Actualizar ADMX en un Controlador de Dominio Server 2008-2012 para aplicar directivas a Windows 8.1

En todo el tiempo que llevo escribiendo en este blog, notarán que no ha sido muy común de mi parte escribir sobre un tema que se salga de Windows Client, incluyendo solución de problemas, implementación o despliegue. Sin embargo, hay ocasiones o temas que guardan mucha relación con el sistema operativo cliente y que pueden ser importantes, como el hecho de poder configurar correctamente un Servidor Proxy para IE11 o como en este caso, actualizar de forma adecuada los ADMX para que el sistema operativo pueda recibir nuevas directivas desde un Servidor anterior a 2012 R2.

Una definición básica de una Directiva de Grupo, bajo mi casi ignorancia en el tema, sería decir que es una forma gráfica de crear o manipular el Registro de Windows para que el sistema operativo reciba alguna configuración obligatoria de forma centralizada. Por supuesto, no voy más allá porque detrás de eso hay todo un mundo –tanto que hay MVP solo para este tema-.

Ahora, es importante notar que el Editor de Políticas de grupo que ejecutamos local o desde un Controlador de Dominio, lee todas estas plantillas, conocidas normalmente como Plantillas Administrativas (ADMX) desde los archivos .admx situados de forma predeterminada en la ruta: C:WindowsPolicyDefinitions.

El contenido de este archivo, tiene un formato con información relevante mostrada por la plantilla, como el sistema soportado, nombre, descripción, etc.

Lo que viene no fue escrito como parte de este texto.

-- ==== Sys2Proof/Machine/Construct.lean ====
section
/-!
DEFINITION. Construction and data movement: NOP, VZERO, VCONST, VMOV, VLIMBIN (40_construct.md).
-/

namespace Sys2Proof.Machine

/-- `NOP` (R100): `commit {}`. -/
def execNop (s : State) : Host.Outcome State Fault Refusal := s.complete (.ok s)

/-- `VZERO vd` (R101): `V[d] <- []`. -/
def execVzero (rd : VReg) (s : State) : Host.Outcome State Fault Refusal := s.complete (.ok (s.setV rd []))

/-- `VCONST vd, #value` (R102): `V[d] <- canon(LARG0)`, CAPACITY when that has more than MAXLIMBS limbs. -/
def execVconst (rd : VReg) (s : State) : Host.Outcome State Fault Refusal :=
  s.complete do
    let L ← fit s.params (canon s.radix s.argValue)
    return s.setV rd L

/-- `VMOV vd, vs` (R103): `L <- V[s]; V[d] <- L`. -/
def execVmov (rd rs1 : VReg) (s : State) : Host.Outcome State Fault Refusal :=
  s.complete (.ok (s.setV rd (s.V rs1)))

/-- `VLIMBIN vd, #limb` (R104): `V[d] <- canon(val(V[d]) * B + LARG0)`; ILLEGAL_OPERAND when LARG0 ≥ B, then CAPACITY. -/
def execVlimbin (rd : VReg) (s : State) : Host.Outcome State Fault Refusal :=
  s.complete do
    let limb ← s.argLimb
    let L ← fit s.params (canon s.radix (s.valV rd * s.radix + limb))
    return s.setV rd L

end Sys2Proof.Machine
end

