/-! ## Output (R140 to R144) -/

/-- R140: LOWDIG stores the value modulo 10^k in RESULT, or ends with ILLEGAL_OPERAND for k > LIMB_DIGITS, RESULT then
unchanged. -/
def Obligations.LowdigReportsTheLowDigits : Prop :=
  ∀ (a : VReg) (s : State), s.Sound →
    (∀ w : Word, decode w = .ok (.lowdig a) ↔ w = 0x40#64 ||| a.setWidth 64 <<< 12) ∧
    (s.larg0.toNat ≤ s.params.limbDigits →
      ∃ t, exec (.lowdig a) s = .next t ∧ t.result.toNat = s.valV a % 10 ^ s.larg0.toNat ∧
        t = { s with result := t.result, errcode := .none, done := true, phase := .idle }) ∧
    (s.params.limbDigits < s.larg0.toNat →
      exec (.lowdig a) s = .next { s with errcode := .illegalOperand, done := true, phase := .idle })

/-- R142: DECSTR leaves in OUTBUF the decimal spelling of the register's value, most significant digit first, "0" for
zero, with no leading zero, in at most OUTCAP characters. -/
def Obligations.DecstrSpellsTheValueInDecimal : Prop :=
  ∀ (a : VReg) (s : State), s.Sound →
    (∀ w : Word, decode w = .ok (.decstr a) ↔ w = 0x41#64 ||| a.setWidth 64 <<< 12) ∧
    ∃ t, exec (.decstr a) s = .next t ∧ t.outText = Nat.toDigits 10 (s.valV a) ∧
      t.outbuf.length ≤ s.params.outCap ∧
      t = { s with outbuf := t.outbuf, errcode := .none, done := true, phase := .idle }

/-- R144: VCONST and then DECSTR leaves the decimal spelling of the constant. -/
def Obligations.ConstantThenDecimalStringRoundTrips : Prop :=
  ∀ (d : VReg) (x : Word) (s : State), s.Sound → s.fitsReg x.toNat →
    ∃ t u : State, exec (.vconst d) { s with larg0 := x } = .next t ∧ t.errcode = .none ∧
      exec (.decstr d) t = .next u ∧ u.errcode = .none ∧ u.outText = Nat.toDigits 10 x.toNat

/-! ## Matrix multiplier and exponentiation engine (R160 to R168) -/

/-- R160, R161: MMUL stores the exact matrix product in all four cells, or ends with CAPACITY and changes none; any of
a, b, d may be the same matrix. -/
def Obligations.MmulStoresTheExactMatrixProduct : Prop :=
  ∀ (d a b : MReg) (s : State), s.Sound → (Instr.mmul d a b).wf = true →
    (∀ w : Word, decode w = .ok (.mmul d a b) ↔
      w = 0x20#64 ||| d.setWidth 64 <<< 8 ||| a.setWidth 64 <<< 12 ||| b.setWidth 64 <<< 16) ∧
    ((matMul (s.valM a) (s.valM b)).fitsIn s.params →
      ∃ t, exec (.mmul d a b) s = .next t ∧ t.holdsMat d (matMul (s.valM a) (s.valM b)) ∧ SameVButM d s t ∧
        CompletesV .none s t) ∧
    (¬(matMul (s.valM a) (s.valM b)).fitsIn s.params →
      exec (.mmul d a b) s = .next { s with errcode := .capacity, done := true, phase := .idle })

/-- R162, R163, R165, R168, truncation off: MPOW stores X^e when every square and every partial product the loop stores
fits, and ends with CAPACITY otherwise. The loop's i-th iteration stores X^(2^i) and X^(e mod 2^i). -/
def Obligations.MpowWithoutTruncationStoresThePowerOrCapacity : Prop :=
  ∀ (d a : MReg) (s : State), s.Sound → (Instr.mpow d a).wf = true → s.lctrl.truncEn = false →
    (∀ w : Word, decode w = .ok (.mpow d a) ↔ w = 0x21#64 ||| d.setWidth 64 <<< 8 ||| a.setWidth 64 <<< 12) ∧
    ((∀ i, 1 ≤ i → i ≤ bitlen s.larg0.toNat →
        (matPow (s.valM a) (2 ^ i)).fitsIn s.params ∧ (matPow (s.valM a) (s.larg0.toNat % 2 ^ i)).fitsIn s.params) →
      ∃ t, exec (.mpow d a) s = .next t ∧ t.holdsMat d (matPow (s.valM a) s.larg0.toNat) ∧ SameVButM d s t ∧
        CompletesEngine .none s t) ∧
    (¬(∀ i, 1 ≤ i → i ≤ bitlen s.larg0.toNat →
        (matPow (s.valM a) (2 ^ i)).fitsIn s.params ∧ (matPow (s.valM a) (s.larg0.toNat % 2 ^ i)).fitsIn s.params) →
      ∃ t, exec (.mpow d a) s = .next t ∧ t.v = s.v ∧ CompletesEngine .capacity s t)

/-- R165, R166, R168, truncation on with a legal K: MPOW always succeeds, with X^e reduced cell by cell modulo B^K (for
e = 0 the identity). -/
def Obligations.MpowWithTruncationStoresThePowerModulo : Prop :=
  ∀ (d a : MReg) (s : State), s.Sound → (Instr.mpow d a).wf = true → s.lctrl.truncEn = true → s.truncLegal →
    ∃ t, exec (.mpow d a) s = .next t ∧
      t.holdsMat d (if s.larg0 = 0 then natI
        else (matPow (s.valM a) s.larg0.toNat).map (· % s.radix ^ s.lctrl.truncLimbs.toNat)) ∧
      SameVButM d s t ∧ CompletesEngine .none s t

/-- R163, R164: the loop that counts each product it computes has the result of `powLoop`, at every bound on the
iterations and from every counter; PowLoop(X, e) is it at 64 iterations. Where it succeeds it has computed popcount(e)
folds and bitlen(e) squarings; where a product does not fit, no more than that; at most 128 products in all. -/
def Obligations.PowLoopProductCount : Prop :=
  ∀ (p : Config.Params) (l : LCtrl) (X : Mat BigUint) (e : Word),
    (∀ (fuel : Nat) (n : ProductCount) (A : Mat BigUint), (powLoopCounted p l fuel n A X e).2 = powLoop p l fuel A X e) ∧
    (∀ P : Mat BigUint, powMat p l X e = .ok P →
      powProducts p l X e = { folds := popcount e, squarings := bitlen e.toNat }) ∧
    (powProducts p l X e).folds ≤ popcount e ∧ (powProducts p l X e).squarings ≤ bitlen e.toNat ∧
    (powProducts p l X e).total ≤ 128

/-- R163: the loop stops after at most bitlen(e) iterations: any larger bound on the iterations gives the same result. -/
def Obligations.PowLoopStopsWithinBitlen : Prop :=
  ∀ (p : Config.Params) (l : LCtrl) (A X : Mat BigUint) (e : Word) (fuel : Nat), bitlen e.toNat ≤ fuel →
    powLoop p l fuel A X e = powLoop p l 64 A X e

/-- R22: the matrix view. A write of a cell's V register changes that cell alone, and a write of M[k] is read back in
its four V registers in row-major order. -/
def Obligations.MatricesAreViewsOfTheRegisters : Prop :=
  ∀ (k : MReg) (s : State), mfieldOk k = true →
    (cellReg k 0).toNat = 4 * k.toNat ∧ (cellReg k 1).toNat = 4 * k.toNat + 1 ∧
    (cellReg k 2).toNat = 4 * k.toNat + 2 ∧ (cellReg k 3).toNat = 4 * k.toNat + 3 ∧
    (∀ L : BigUint,
      (s.setV (cellReg k 0) L).M k = { s.M k with c00 := L } ∧ (s.setV (cellReg k 1) L).M k = { s.M k with c01 := L } ∧
      (s.setV (cellReg k 2) L).M k = { s.M k with c10 := L } ∧ (s.setV (cellReg k 3) L).M k = { s.M k with c11 := L }) ∧
    (∀ R : Mat BigUint, (s.setM k R).V (cellReg k 0) = R.c00 ∧ (s.setM k R).V (cellReg k 1) = R.c01 ∧
      (s.setM k R).V (cellReg k 2) = R.c10 ∧ (s.setM k R).V (cellReg k 3) = R.c11 ∧ SameVButM k s (s.setM k R)) ∧
    (∀ j : MReg, mfieldOk j = true → j ≠ k → ∀ R : Mat BigUint, (s.setM k R).M j = s.M j)

/-! ## Fibonacci (R180 to R184) -/

/-- R180, R181, R184, truncation off: for n ≥ 1 FIB stores F(n) when n ≤ 2 or the loop's last square Q^(2^bitlen(n-2))
fits, and ends with CAPACITY otherwise. -/
def Obligations.FibWithoutTruncationStoresTheFibonacciNumberOrCapacity : Prop :=
  ∀ (d : VReg) (s : State) (n : Nat), s.Sound → s.lctrl.truncEn = false → s.larg0.toInt = n → 1 ≤ n →
    (∀ w : Word, decode w = .ok (.fib d) ↔ w = 0x30#64 ||| d.setWidth 64 <<< 8) ∧
    (n ≤ 2 ∨ s.fitsReg (Nat.fib (2 ^ bitlen (n - 2) + 1)) →
      ∃ t, exec (.fib d) s = .next t ∧ t.holds d (Nat.fib n) ∧ SameVBut d s t ∧ CompletesEngine .none s t) ∧
    (¬(n ≤ 2 ∨ s.fitsReg (Nat.fib (2 ^ bitlen (n - 2) + 1))) →
      ∃ t, exec (.fib d) s = .next t ∧ t.v = s.v ∧ CompletesEngine .capacity s t)

/-- R168, R180, R181, truncation on with a legal K: for every n ≥ 1 FIB succeeds with F(n) mod B^K. -/
def Obligations.FibWithTruncationStoresTheFibonacciNumberModulo : Prop :=
  ∀ (d : VReg) (s : State) (n : Nat), s.Sound → s.lctrl.truncEn = true → s.truncLegal → s.larg0.toInt = n → 1 ≤ n →
    ∃ t, exec (.fib d) s = .next t ∧ t.holds d (Nat.fib n % s.radix ^ s.lctrl.truncLimbs.toNat) ∧ SameVBut d s t ∧
      CompletesEngine .none s t

/-- R180, R183: FIB with an index below 1 (read as two's complement) ends with INVALID_INDEX and writes no value. -/
def Obligations.FibBelowOneEndsWithInvalidIndex : Prop :=
  ∀ (d : VReg) (s : State), s.truncLegal → s.larg0.toInt < 1 →
    ∃ t, exec (.fib d) s = .next t ∧ t.v = s.v ∧ CompletesEngine .invalidIndex s t

/-! ## The host window (R24 to R38, R61 to R68) -/

/-- R63: an access that is not 8 bytes at a multiple of 8 below 0x100 is a bus error, a fault of the host program; every
other access is answered. Outside reset; under reset see `AssertedResetHoldsEverything`. -/
def Obligations.OnlyAlignedEightByteAccessesAreDefined : Prop :=
  ∀ (s : State) (off n : Nat) (w : Word) (rest : List Event), s.rst = false →
    (¬(n = 8 ∧ off % 8 = 0 ∧ off < 0x100) →
      (s.inbox = .read off n :: rest → step s = .fault (.busError off n)) ∧
      (s.inbox = .write off n w :: rest → step s = .fault (.busError off n))) ∧
    (n = 8 ∧ off % 8 = 0 ∧ off < 0x100 →
      (s.inbox = .read off n :: rest → ∃ t x, step s = .next t ∧ t.port = .data x) ∧
      (s.inbox = .write off n w :: rest → ∃ t, step s = .next t ∧ t.port = .done))

/-- R66: a read changes nothing but the port's answer (and the model's draw counter, where the answer is a free value). -/
def Obligations.HostReadsHaveNoSideEffect : Prop :=
  ∀ (s t : State) (off n : Nat) (rest : List Event), s.inbox = .read off n :: rest → step s = .next t →
    t = { s with inbox := rest, port := t.port, draws := t.draws } ∧
    (s.phase = .idle ∨ s.rst = true → t.draws = s.draws)

/-- R68: while BUSY a read of RESULT, RD_LEN, RD_LIMB, OUT_LEN or OUT_CHAR returns a free value, whichever the draw
counter says; reads of CFG0, CFG1, CTRL, STATUS, ARG0, CMD, RD_SEL, RD_IDX and OUT_IDX are exact at all times outside
reset. -/
def Obligations.ReadsWhileBusyAreFreeOnlyForResults : Prop :=
  ∀ (s : State) (off : Nat) (rest : List Event), s.rst = false → s.inbox = .read off 8 :: rest →
    (s.phase = .busy → off ∈ [0x30, 0x48, 0x50, 0x58, 0x68] →
      step s = .next { s with inbox := rest, port := .data (Config.freeRead s.draws), draws := s.draws + 1 }) ∧
    (off ∈ [0x00, 0x08, 0x10, 0x18, 0x20, 0x28, 0x38, 0x40, 0x60] →
      step s = .next { s with inbox := rest, port := .data (s.readReg (regAt off)) })

/-- R24 to R27, R29, R30, R34, R36, R37: what a read of each exact register returns, field by field, at all times outside
reset; reserved fields read 0. -/
def Obligations.ExactRegistersReadTheirFields : Prop :=
  ∀ (s : State) (off : Nat) (rest : List Event), s.params.wf = true → s.rst = false → s.inbox = .read off 8 :: rest →
    off ∈ [0x00, 0x08, 0x10, 0x18, 0x20, 0x28, 0x38, 0x40, 0x60] →
    ∃ x : Word, step s = .next { s with inbox := rest, port := .data x } ∧
      (off = 0x00 → x.toNat = s.radix * 2 ^ 32 + 16 * 2 ^ 8 + s.params.limbDigits) ∧
      (off = 0x08 → x.toNat = s.params.maxLimbs) ∧
      (off = 0x10 → x.toNat = s.ctrl.truncLimbs.toNat * 2 ^ 32 + s.ctrl.truncEn.toNat * 2 + s.ctrl.irqEn.toNat) ∧
      (off = 0x18 → x.toNat = s.errcode.number.toNat * 2 ^ 8 + s.overrun.toNat * 2 ^ 3 +
        (if s.errcode = .none then 0 else 2 ^ 2) + s.done.toNat * 2 + (if s.phase = .busy then 1 else 0)) ∧
      (off = 0x20 → x = s.arg0) ∧ (off = 0x28 → x = s.cmd) ∧
      (off = 0x38 → x.toNat = s.rdSel.toNat) ∧ (off = 0x40 → x.toNat = s.rdIdx.toNat) ∧ (off = 0x60 → x = s.outIdx)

Cabe aclarar que no hay un archivo .admx por cada plantilla, más bien se pueden ver como un tipo de contenedores para varias plantillas de acuerdo a lo que podríamos llamar categoría.

Por ejemplo, la siguiente captura corresponde al contenido del archivo: FileHistory.admx, específicamente, la directiva para deshabilitar o habilitar Historial de Archivos:

image

*Nota: En el caso de File History, solo contiene una directiva posible, es por esto que muestro la etiqueta de <policies> y </policies>, pues normalmente ahí están encerradas todas las directivas dentro de <policy> y </policy>.

En resumidas cuentas, nosotros abrimos el Editor de Directivas de Grupo a través de la Consola de Administración, editamos nuestra GPO, ésta va y busca todas sus plantillas en la ruta C:WindowsPolicyDefinitions, las configura dentro del ambiente gráfico y después la respectiva funcionalidad de las GPO se encarga de replicar esto en todos los equipos y usuarios que se encuentren dentro de los grupos indicados.

*Nota: La forma como se replican las directivas tiene su propia ingeniería como lo mencioné más arriba, y debido a mi excases de conocimiento en su forma de trabajar, no puedo expandir más la explicación.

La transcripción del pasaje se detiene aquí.